» DATA IN THIS EXERCISE
def join1 : JoinWait := { ten := 0, launch := 1, team := 0, addr := 0x10FE0, pushing := false, page := none, tjoin := false, who := none, uid := 5, counts := true, die := 0 }
def joining (n : Nat) : State := { poke base 0xFF0 4 n with joinWaits := [join1] }
theorem joins_now (s : State) (j : JoinWait) (h : s.joinWaits = [j]) (hj : j.page = none ∧ j.pushing = false ∧ j.tjoin = false ∧ j.who = none)
    (hg : ∀ g, g < s.groups.length → (s.grpAt g).team = j.uid → s.inFlight g = false) : JoinsNow s 0 j :=
  ⟨by rw [h]; rfl, hj.1, hj.2.1, hj.2.2.1, hj.2.2.2, hg⟩
theorem test_wit_LaunchRecords_join : ∀ n ∈ [0, 1, 2], Joins (joining n) 0 join1 (ram 0xFF0) := fun n hn =>
  ⟨joins_now _ _ rfl ⟨rfl, rfl, rfl, rfl⟩ (by revert n; decide +kernel), ⟨by decide, by decide, by decide, by decide⟩, by
    simp only [List.mem_cons, List.not_mem_nil, or_false] at hn; rcases hn with rfl | rfl | rfl <;> rfl⟩
/-- Joins whose PARENT is 0, past the addresses, misaligned, or on another tenant's page; and one whose team has a store under way. -/
def joinAt (a : Word) : State := { base with joinWaits := [{ join1 with addr := a }] }
def otherTenant : State := { leafed (codeEntry 0x14 + 2 ^ 55) with joinWaits := [join1] }
theorem test_wit_LaunchRecords_failing : (∀ a, JoinsNow (joinAt a) 0 { join1 with addr := a }) ∧
    (let j : JoinWait := { join1 with addr := 0x1000000000010FE8 }
     j.addr ≠ 0 ∧ path j.addr ≤ 1 ∧ parentAt j < 2 ^ 48 ∧ parentAt j % 32 ≠ 0) ∧
    (path 0x5000000000000000 ∈ [2, 3, 4, 5, 15] ∧ path 0xF000000000000000 ∈ [2, 3, 4, 5, 15] ∧ 6 ≤ path 0x6000000000000000 ∧ path 0xE000000000000000 < 15 ∧
      2 ^ 48 ≤ parentAt { join1 with addr := 0x1001000000000000 }) ∧
    (JoinsNow otherTenant 0 join1 ∧ ∃ f, otherTenant.devAccess 0 (0x10FE0 + 16) 4 = .flt f) ∧
    (let s : State := { stored with joinWaits := [{ join1 with uid := 1 }] }
     s.joinWaits[0]? = some { join1 with uid := 1 } ∧ join1.tjoin = false ∧ 0 < s.groups.length ∧ (s.grpAt 0).team = 1 ∧ s.inFlight 0 = true) :=
  ⟨fun _ => joins_now _ _ rfl ⟨rfl, rfl, rfl, rfl⟩ (fun _ _ _ => rfl), by decide, by decide,
    ⟨joins_now _ _ rfl ⟨rfl, rfl, rfl, rfl⟩ (fun _ _ _ => rfl), fails_of (by decide +kernel)⟩, by decide⟩
theorem test_wit_LaunchRecords_counts : (joining 0).rdN (ram 0xFF0) 4 = 0 ∧ (joining 1).rdN (ram 0xFF0) 4 = 1 ∧ (joining 2).rdN (ram 0xFF0) 4 = 2 ∧
    ((joining 1).launchOf 0 1).cancelled = false ∧ (joining 1).queueLen 0 1 < ((joining 1).launchOf 0 1).rqcap ∧
    (let s := setLaunchOf (joining 1) fun l => { l with cancelled := true }
     s.rdN (ram 0xFF0) 4 = 1 ∧ (s.launchOf 0 1).cancelled = true) := by decide +kernel
theorem test_wit_LaunchRecords_finish :
    (∃ y ∈ base.launches, y.ten = join1.ten ∧ y.id = join1.launch) ∧ base.launchOf join1.ten join1.launch = base.launch ∧ base.launch.guest = none ∧ base.arrivals = [] ∧ { join1 with counts := false }.counts = false ∧
    (let l' : Launch := { base.launch with completed := base.launch.completed + 1 }
     (base.setLaunch l').outstanding l' ≠ 0) ∧
    (let s := setTeams base fun x => { x with ended := true }
     let l' : Launch := { s.launch with completed := s.launch.completed + 1 }
     (s.launchOf 0 1).complete = false ∧ (s.setLaunch l').outstanding l' = 0 ∧ (s.launchOf 0 1).done = 0) ∧
    doneAddr 0x4000000000010FF8 = some 0x10FF8 ∧ place (base.devAccess 0 0x10FF8 8) = some (ram 0xFF8) ∧
    (setLaunchOf base fun l => { l with complete := true }).launch.complete = true := by decide +kernel
theorem test_wit_LaunchRecords_subgo : Reaches base 1 ∧ base.boot.brstate = 5 ∧
    (let s : State := { base with boot := { base.boot with brstate := 4 } }; Reaches s 1 ∧ s.boot.brstate ≠ 5) := by decide
def submitting (a : Word) : State := { described with ports := [(1, { described.port 1 with subBusy := true, subaddr := a })] }
theorem test_wit_LaunchRecords_accept : (let s := submitting 0x10F80
    (s.port 1).subBusy = true ∧ (s.port 1).subaddr.toNat / 2 ^ 60 ≤ 1 ∧ (s.port 1).subaddr.toNat % 2 ^ 60 / 2 ^ 48 = 0 ∧ (s.port 1).subaddr.toNat % 64 = 0 ∧
      (s.port 1).subten.toNat < 32 ∧ s.tenantOf? 0 = some tenant0 ∧ s.launches.length + 2 ≤ 2 ^ 32 ∧ s.items = []) ∧ ((submitting 1).port 1).subBusy = true ∧ ((submitting 1).port 1).subaddr.toNat % 64 ≠ 0 := by decide +kernel
theorem test_wit_LaunchRecords_descriptor : (submitting 0x10F80).virtRead? 0 0x10F80 128 = some (desc described) := by decide +kernel
theorem test_wit_LaunchRecords_bank : ((submitting 0x10F80).readBank 0 (dfield (desc described) 8 8)).isSome = true := by
  rw [show dfield (desc described) 8 8 = 0x10000 by decide +kernel, State.readBank, Option.isSome_map]
  exact page_walk _ (by decide +kernel) _ _ (by decide) (by decide)

/-! Fault reports: a record of the base group, a host queue at 0x10F00. -/

def frec1 : FRec := { ten := 0, launch := 1, team := 0, grp := some 0, gslot := 0, gid := 0, col := 0, flags := 0, pc := 0x10000, gen := 0, flt := { code := 1 } }
def posting (q : Word) : State := { setLaunchOf base fun l => { l with faultq := q } with posts := [frec1] }
def headed (head tail : Nat) : State := poke (poke (poke (posting 0x10F00) 0xF00 8 head) 0xF08 8 tail) 0xF10 4 16
theorem test_wit_FaultReports_post :
    (∀ q, (posting q).posts[0]? = some frec1 ∧ ∀ x ∈ (posting q).posts.take 0, ¬(x.ten = frec1.ten ∧ x.launch = frec1.launch)) ∧
    ((posting 0).launchOf 0 1).faultq = 0 ∧ (posting 0).tenantOf? 0 = some tenant0 ∧
    (posting 1).queueHeader 0 1 = none ∧ ((posting 1).launchOf 0 1).faultq = 1 ∧
    (headed 3 19).queueHeader 0 0x10F00 = some (3, 19, 16) ∧ 16 ≤ (19 + 2 ^ 64 - 3) % 2 ^ 64 ∧
    (headed (2 ^ 64 - 1) 14).queueHeader 0 0x10F00 = some (2 ^ 64 - 1, 14, 16) ∧ (14 + 2 ^ 64 - (2 ^ 64 - 1)) % 2 ^ 64 < 16 := by
  refine ⟨fun q => ⟨rfl, fun x h => by cases h⟩, ?_⟩
  decide +kernel

/-- The base group stopped with record 5, its fault code `c`; the group-control block names it. -/
def halted (c : Nat) (act pc0 : Word) : State :=
  { base.setGrp { base.grp with stopped := true, seq := some 5, s0 := { base.split with fault := some (0x10000, c) } } with gctl := { target := 2 ^ 32, gsel := 0, seq := 5, act, pc0, pc1 := 0, status := 0, port := 0 } }
theorem test_wit_FaultReports_control :
    Commands base base.gctl.port ∧
    (let s : State := { base with boot := { base.boot with brstate := 4 }, gctl := { base.gctl with port := 1 } }; Reaches s 1 ∧ s.gctl.port = 1 ∧ s.boot.brstate ≠ 5) ∧
    ({ base with gctl := { base.gctl with target := 2 ^ 33 } } : State).gctlGroup? = none ∧
    (let s := halted 1 2 0
     s.gctlGroup? = some 0 ∧ (s.grpAt 0).stopped = true ∧ (s.grpAt 0).seq = some s.gctl.seq.toNat ∧ PcOk s.gctl.pc0 ∧ 0 < s.groups.length) ∧
    ((halted 1 2 1).gctl.act.toNat % 4 = 2 ∧ ((halted 1 2 1).grpAt 0).s0.live = true ∧ ¬PcOk (halted 1 2 1).gctl.pc0) ∧
    (((halted 0x31 1 0).grpAt 0).s0.fault = some (0x10000, 0x31) ∧ (halted 0x31 1 0).gctl.act.toNat % 4 < 2) ∧
    ((halted 1 4 0).gctl.act &&& ~~~0x303#64 ≠ 0 ∧ (halted 1 0x303 0).gctl.act &&& ~~~0x303#64 = 0) ∧
    ((halted 1 3 0).gctl.act.toNat % 4 = 3 ∧ ((halted 1 3 0).grpAt 0).s1.live = false ∧ (halted 1 0 0).gctl.act.toNat % 4 = 0) ∧
    (({ base with gctl := { base.gctl with target := 2 ^ 32 } } : State).gctlGroup? = some 0 ∧ (base.grpAt 0).stopped = false) := by decide
/-- Action 1 on a split stopped for a request out of a BAR, and out of nothing; on one whose engine command waits for an answer. -/
def haltedAt (w r : Wait) : State := { (halted 1 1 0).setSplit { base.split with fault := none, wait := w, resume := r } with gctl := (halted 1 1 0).gctl }
theorem test_wit_FaultReports_resumed : ∀ p ∈ [(Wait.yielded, Wait.bar 0 1 0x10008), (.yielded, .none), (.fill [3], .none), (.bar 0 1 0x10008, .none), (.await 7 0x10008, .none), (.yielded, .await 7 0x10008),
    (.cwait 0 1 4 0x10008, .none), (.retry, .none), (.fetching 0 17 { code := 0x10 }, .none), (.peers 0 0 0 [], .none), (.nap 100, .none)],
    (let s := haltedAt p.1 p.2
     Commands s s.gctl.port ∧ s.gctlGroup? = some 0 ∧ (s.grpAt 0).stopped = true ∧ (s.grpAt 0).seq = some s.gctl.seq.toNat ∧ s.gctl.act.toNat % 4 = 1 ∧
       s.gctl.act &&& ~~~0x303#64 = 0 ∧ (s.grpAt 0).s0.live = true ∧ (s.grpAt 0).s0.fault = none ∧ (s.grpAt 0).s0.wait = p.1 ∧ (s.grpAt 0).s0.resume = p.2) := by decide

» YOUR ASSIGNMENT
All lines above from the one containing "an answer. -/" to the one containing "def haltedAt (w" must be repeated exactly, both lines included, and no others.

» ANSWER BOX
/-- Action 1 on a split stopped for a request out of a BAR, and out of nothing; on one whose engine command waits for an answer. -/
def haltedAt (w r : Wait) : State := { (halted 1 1 0).setSplit { base.split with fault := none, wait := w, resume := r } with gctl := (halted 1 1 0).gctl }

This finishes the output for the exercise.